Collected data:
-- ==== Sys2Proof/Machine/Pins.lean ====
section
/-! DEFINITION. Pins (chapter 21): settling (R487), the switch of a pin's function (R491) with the seize exception (R492), and PIN_OUT (R479). -/

namespace Sys2Proof.Machine

open Sys2Proof

/-- What follows from a seize pin that has settled at a level (R492). -/
def State.seizeSettled (s : State) (k : Nat) (high : Bool) : State :=
  if s.seizeFeeds k then (if high then s.seizeHigh k else s.seizeLow k) else s

/-- PIN_SETTLE (R487): the pin settles at a level, or a settled pin has crossed the band; settling is no edge. -/
def execPinSettle (k : Fin 33) (high : Bool) (s : State) : Out :=
  let before := s.sealOpen
  let s := s.settlePin k high
  let s := if k.val = 31 then s.sealTurn before else s
  .next (if k.val < 32 then s.seizeSettled k high else s)

/-- The seize is held while its pin reads high or is UNSETTLED (R491, R492), and released with the outputs DISABLED when nothing asserts it. -/
def State.seizeCheck (s : State) (fed : Bool) : State :=
  if s.seizeIn then s.excSeize.vaultTaint
  else if fed && !s.log.fatal then s.excUnseize
  else s

/-- The Cricket count of a pin's next step of its switch. -/
def State.pinEdge (s : State) (k : Nat) : W32 := Cells.get (fun _ => 0) s.pads.edgeAt k

/-- FUNCTION_SWITCH_PARK (R491): at C0 the old function is released and the pin parked; C1 is the next Cricket edge. -/
def execFunctionSwitchPark (k : Fin 32) (s : State) : Out :=
  if s.pads.due.getLsbD k then
    let s := s.reachCricket (s.pinEdge k)
    let fed := s.seizeIn
    let b := BitVec.ofNat 32 (2 ^ k.val)
    let at1 := Cells.set (fun _ => 0) s.pads.edgeAt k (s.tm.cricket + 1)
    let s := { s with pads := { s.pads with due := s.pads.due &&& ~~~ b, parked := s.pads.parked ||| b, edgeAt := at1 } }
    .next (s.seizeCheck fed)
  else .next s

/-- FUNCTION_SWITCH_CONNECT (R491): at C1 the live function takes the pin, unless a later flip waits for its own Cricket edge. -/
def execFunctionSwitchConnect (k : Fin 32) (s : State) : Out :=
  if s.pads.parked.getLsbD k && !s.pads.due.getLsbD k then
    let s := s.reachCricket (s.pinEdge k)
    let fed := s.seizeIn
    let f := s.cfgv Fld.pinFunc k 0
    let s := { s with pads := { s.pads with parked := s.pads.parked &&& ~~~ BitVec.ofNat 32 (2 ^ k.val), func := Cells.set (fun _ => 0) s.pads.func k f,
                                            edgeAt := Cells.set (fun _ => 0) s.pads.edgeAt k 0 } }
    let s := s.seizeCheck fed
    .next (if s.pinFunc k = 9 ∧ s.pads.settled.getLsbD k = true then s.seizeSettled k (s.pads.level.getLsbD k) else s)
  else .next s

/-- PIN_OUT_SET (R479). -/
def execPinOutSet (v : W32) (s : State) : Out := .next (s.setReg 0x78088 (s.reg 0x78088 ||| v))

/-- PIN_OUT_CLR (R479). -/
def execPinOutClr (v : W32) (s : State) : Out := .next (s.setReg 0x78088 (s.reg 0x78088 &&& ~~~ v))

end Sys2Proof.Machine
end

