/-- FLASH_PROGRAM (R429, R430): gathered writes of the engine into its window become page programs, each within one page, or are discarded. -/
def execFlashProgram (offset : Nat) (data : List Byte) (s : State) : Out :=
  if s.boot.engine ≠ .up ∨ 67108864 ≤ offset ∨ data = [] then .next s
  else .next (flashWrites data.length true offset data s).flashBegin

/-- Remove the oldest waiting write of a device. -/
def dropWrite (second : Bool) : List FlashWrite → List FlashWrite
  | [] => []
  | w :: ws => if w.second = second then ws else w :: dropWrite second ws

/-- n bytes of which the manual says nothing. -/
def freeBytes (ctr n : Nat) : List Byte := (List.range n).map (fun i => BitVec.setWidth 8 (Config.freeWord (ctr + i)))

/-- FLASH_PROG_FAIL counts a program that failed (R429). -/
def State.progFail (s : State) : State := ((s.bump 0x70004).setBit Reg.flashStatus 8).raise (errAt 1 Reg.flashStatus 8 0xFFFF)

/-- A program of the chunk an FW_STAGE in flight writes into the idle slot fails (R429, R433; assumption 108). -/
def State.stageFail (s : State) (second : Bool) : State :=
  if second ≠ s.flash.runningB ∧ s.host.inflight.any (fun d => decide (d.op = 0x50) && decide (d.bad = 0)) = true then
    ({ s with flash := { s.flash with stageBad := true } } : State).progFail
  else s

/-- FLASH_PROGRAM_DONE (R429, R430, R433): the program a device has in progress ends; after a timeout or a mismatch what its bytes hold is not known. With none of the engine's writes on the device, one that fails is a program of FW_STAGE. -/
def execFlashProgramDone (second ok : Bool) (s : State) : Out :=
  match s.flash.writes.find? (fun w => w.second == second) with
  | none => .next (if ok then s else s.stageFail second)
  | some w =>
    if w.begun = false then .next s
    else
      let s := ({ s with flash := { s.flash with writes := dropWrite second s.flash.writes } } : State).flashBegin
      if ok && s.flash.present second then .next { s with flash := s.flash.program second w.offset w.data }
      else
        let bs := freeBytes s.freeCtr w.data.length
        let s := { s with flash := s.flash.program second w.offset bs, freeCtr := s.freeCtr + w.data.length }
        .next s.progFail

/-- FLASH_ERASE_DONE (R429): a 4 KiB or 64 KiB sector is erased. -/
def execFlashEraseDone (second : Bool) (offset : Nat) (large : Bool) (s : State) : Out :=
  let n := if large then 65536 else 4096
  .next { s with flash := s.flash.erase second (offset / n * n) n }

/-! ### Images (R401, R431) -/

/-- State of a slot. -/
def FlashSt.slot (f : FlashSt) (second : Bool) : SlotMode := if second then f.slotB else f.slotA

/-- Set the state of a slot. -/
def FlashSt.setSlot (f : FlashSt) (second : Bool) (m : SlotMode) : FlashSt := if second then { f with slotB := m } else { f with slotA := m }

/-- A slot's image is verified (R401): the status that refuses it, 0 when it passes. -/
def State.verifySlot (s : State) (second : Bool) : Nat :=
  if s.imageSigned second = false then 0x0703
  else if hdr (s.imageHeader second) 8 < s.sv.svn.toNat then 0x0704
  else if s.imageDigests second = false then 0x0705
  else 0

/-! ### FW_STAGE (R433) -/

/-- The package would exceed a region once n bytes of it are there. -/
def tooLarge (h : List Byte) (n : Nat) : Bool :=
  decide (16 ≤ n ∧ 8388096 < hdr h 12) || decide (20 ≤ n ∧ 2097152 < hdr h 16) || decide (16 ≤ n ∧ 512 + hdr h 12 + 2097152 < n)

/-- Bytes go to a place of the slot, each 4 KiB sector erased as staging reaches its start. -/
def FlashSt.stagePut (f : FlashSt) (second : Bool) (a : Nat) (bs : List Byte) : FlashSt :=
  let first := (a + 4095) / 4096
  let sectors := (List.range ((a + bs.length + 4095) / 4096 - first)).map (fun i => first + i)
  (sectors.foldl (fun (g : FlashSt) i => g.erase second (4096 * i) 4096) f).program second a bs

/-- A chunk of the package at an offset goes to the management region and, behind the management body, to the vault region of the slot. -/
def FlashSt.stageChunk (f : FlashSt) (second : Bool) (h : List Byte) (off : Nat) (bs : List Byte) : FlashSt :=
  let edge := if 16 ≤ h.length then 512 + hdr h 12 else 512
  let n := edge - off
  let f := if (bs.take n).isEmpty then f else f.stagePut second off (bs.take n)
  if (bs.drop n).isEmpty then f else f.stagePut second (0x800000 + (off + n - edge)) (bs.drop n)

Your objective:
Return all of the entries word for word.

Exercise answer:
-- ==== Sys2Proof/Machine/Pins.lean ====
section
/-! DEFINITION. Pins (chapter 21): settling (R487), the switch of a pin's function (R491) with the seize exception (R492), and PIN_OUT (R479). -/

namespace Sys2Proof.Machine

open Sys2Proof

/-- What follows from a seize pin that has settled at a level (R492). -/
def State.seizeSettled (s : State) (k : Nat) (high : Bool) : State :=
  if s.seizeFeeds k then (if high then s.seizeHigh k else s.seizeLow k) else s

/-- PIN_SETTLE (R487): the pin settles at a level, or a settled pin has crossed the band; settling is no edge. -/
def execPinSettle (k : Fin 33) (high : Bool) (s : State) : Out :=
  let before := s.sealOpen
  let s := s.settlePin k high
  let s := if k.val = 31 then s.sealTurn before else s
  .next (if k.val < 32 then s.seizeSettled k high else s)

/-- The seize is held while its pin reads high or is UNSETTLED (R491, R492), and released with the outputs DISABLED when nothing asserts it. -/
def State.seizeCheck (s : State) (fed : Bool) : State :=
  if s.seizeIn then s.excSeize.vaultTaint
  else if fed && !s.log.fatal then s.excUnseize
  else s

/-- The Cricket count of a pin's next step of its switch. -/
def State.pinEdge (s : State) (k : Nat) : W32 := Cells.get (fun _ => 0) s.pads.edgeAt k

/-- FUNCTION_SWITCH_PARK (R491): at C0 the old function is released and the pin parked; C1 is the next Cricket edge. -/
def execFunctionSwitchPark (k : Fin 32) (s : State) : Out :=
  if s.pads.due.getLsbD k then
    let s := s.reachCricket (s.pinEdge k)
    let fed := s.seizeIn
    let b := BitVec.ofNat 32 (2 ^ k.val)
    let at1 := Cells.set (fun _ => 0) s.pads.edgeAt k (s.tm.cricket + 1)
    let s := { s with pads := { s.pads with due := s.pads.due &&& ~~~ b, parked := s.pads.parked ||| b, edgeAt := at1 } }
    .next (s.seizeCheck fed)
  else .next s

/-- FUNCTION_SWITCH_CONNECT (R491): at C1 the live function takes the pin, unless a later flip waits for its own Cricket edge. -/
def execFunctionSwitchConnect (k : Fin 32) (s : State) : Out :=
  if s.pads.parked.getLsbD k && !s.pads.due.getLsbD k then
    let s := s.reachCricket (s.pinEdge k)
    let fed := s.seizeIn
    let f := s.cfgv Fld.pinFunc k 0
    let s := { s with pads := { s.pads with parked := s.pads.parked &&& ~~~ BitVec.ofNat 32 (2 ^ k.val), func := Cells.set (fun _ => 0) s.pads.func k f,
                                            edgeAt := Cells.set (fun _ => 0) s.pads.edgeAt k 0 } }
    let s := s.seizeCheck fed
    .next (if s.pinFunc k = 9 ∧ s.pads.settled.getLsbD k = true then s.seizeSettled k (s.pads.level.getLsbD k) else s)
  else .next s

/-- PIN_OUT_SET (R479). -/
def execPinOutSet (v : W32) (s : State) : Out := .next (s.setReg 0x78088 (s.reg 0x78088 ||| v))

/-- PIN_OUT_CLR (R479). -/
def execPinOutClr (v : W32) (s : State) : Out := .next (s.setReg 0x78088 (s.reg 0x78088 &&& ~~~ v))

end Sys2Proof.Machine
end

/-- FLASH_PROGRAM (R429, R430): gathered writes of the engine into its window become page programs, each within one page, or are discarded. -/
def execFlashProgram (offset : Nat) (data : List Byte) (s : State) : Out :=
  if s.boot.engine ≠ .up ∨ 67108864 ≤ offset ∨ data = [] then .next s
  else .next (flashWrites data.length true offset data s).flashBegin

/-- Remove the oldest waiting write of a device. -/
def dropWrite (second : Bool) : List FlashWrite → List FlashWrite
  | [] => []
  | w :: ws => if w.second = second then ws else w :: dropWrite second ws

/-- n bytes of which the manual says nothing. -/
def freeBytes (ctr n : Nat) : List Byte := (List.range n).map (fun i => BitVec.setWidth 8 (Config.freeWord (ctr + i)))

/-- FLASH_PROG_FAIL counts a program that failed (R429). -/
def State.progFail (s : State) : State := ((s.bump 0x70004).setBit Reg.flashStatus 8).raise (errAt 1 Reg.flashStatus 8 0xFFFF)

/-- A program of the chunk an FW_STAGE in flight writes into the idle slot fails (R429, R433; assumption 108). -/
def State.stageFail (s : State) (second : Bool) : State :=
  if second ≠ s.flash.runningB ∧ s.host.inflight.any (fun d => decide (d.op = 0x50) && decide (d.bad = 0)) = true then
    ({ s with flash := { s.flash with stageBad := true } } : State).progFail
  else s

/-- FLASH_PROGRAM_DONE (R429, R430, R433): the program a device has in progress ends; after a timeout or a mismatch what its bytes hold is not known. With none of the engine's writes on the device, one that fails is a program of FW_STAGE. -/
def execFlashProgramDone (second ok : Bool) (s : State) : Out :=
  match s.flash.writes.find? (fun w => w.second == second) with
  | none => .next (if ok then s else s.stageFail second)
  | some w =>
    if w.begun = false then .next s
    else
      let s := ({ s with flash := { s.flash with writes := dropWrite second s.flash.writes } } : State).flashBegin
      if ok && s.flash.present second then .next { s with flash := s.flash.program second w.offset w.data }
      else
        let bs := freeBytes s.freeCtr w.data.length
        let s := { s with flash := s.flash.program second w.offset bs, freeCtr := s.freeCtr + w.data.length }
        .next s.progFail

/-- FLASH_ERASE_DONE (R429): a 4 KiB or 64 KiB sector is erased. -/
def execFlashEraseDone (second : Bool) (offset : Nat) (large : Bool) (s : State) : Out :=
  let n := if large then 65536 else 4096
  .next { s with flash := s.flash.erase second (offset / n * n) n }

/-! ### Images (R401, R431) -/

/-- State of a slot. -/
def FlashSt.slot (f : FlashSt) (second : Bool) : SlotMode := if second then f.slotB else f.slotA

/-- Set the state of a slot. -/
def FlashSt.setSlot (f : FlashSt) (second : Bool) (m : SlotMode) : FlashSt := if second then { f with slotB := m } else { f with slotA := m }

/-- A slot's image is verified (R401): the status that refuses it, 0 when it passes. -/
def State.verifySlot (s : State) (second : Bool) : Nat :=
  if s.imageSigned second = false then 0x0703
  else if hdr (s.imageHeader second) 8 < s.sv.svn.toNat then 0x0704
  else if s.imageDigests second = false then 0x0705
  else 0

/-! ### FW_STAGE (R433) -/

/-- The package would exceed a region once n bytes of it are there. -/
def tooLarge (h : List Byte) (n : Nat) : Bool :=
  decide (16 ≤ n ∧ 8388096 < hdr h 12) || decide (20 ≤ n ∧ 2097152 < hdr h 16) || decide (16 ≤ n ∧ 512 + hdr h 12 + 2097152 < n)

/-- Bytes go to a place of the slot, each 4 KiB sector erased as staging reaches its start. -/
def FlashSt.stagePut (f : FlashSt) (second : Bool) (a : Nat) (bs : List Byte) : FlashSt :=
  let first := (a + 4095) / 4096
  let sectors := (List.range ((a + bs.length + 4095) / 4096 - first)).map (fun i => first + i)
  (sectors.foldl (fun (g : FlashSt) i => g.erase second (4096 * i) 4096) f).program second a bs

/-- A chunk of the package at an offset goes to the management region and, behind the management body, to the vault region of the slot. -/
def FlashSt.stageChunk (f : FlashSt) (second : Bool) (h : List Byte) (off : Nat) (bs : List Byte) : FlashSt :=
  let edge := if 16 ≤ h.length then 512 + hdr h 12 else 512
  let n := edge - off
  let f := if (bs.take n).isEmpty then f else f.stagePut second off (bs.take n)
  if (bs.drop n).isEmpty then f else f.stagePut second (0x800000 + (off + n - edge)) (bs.drop n)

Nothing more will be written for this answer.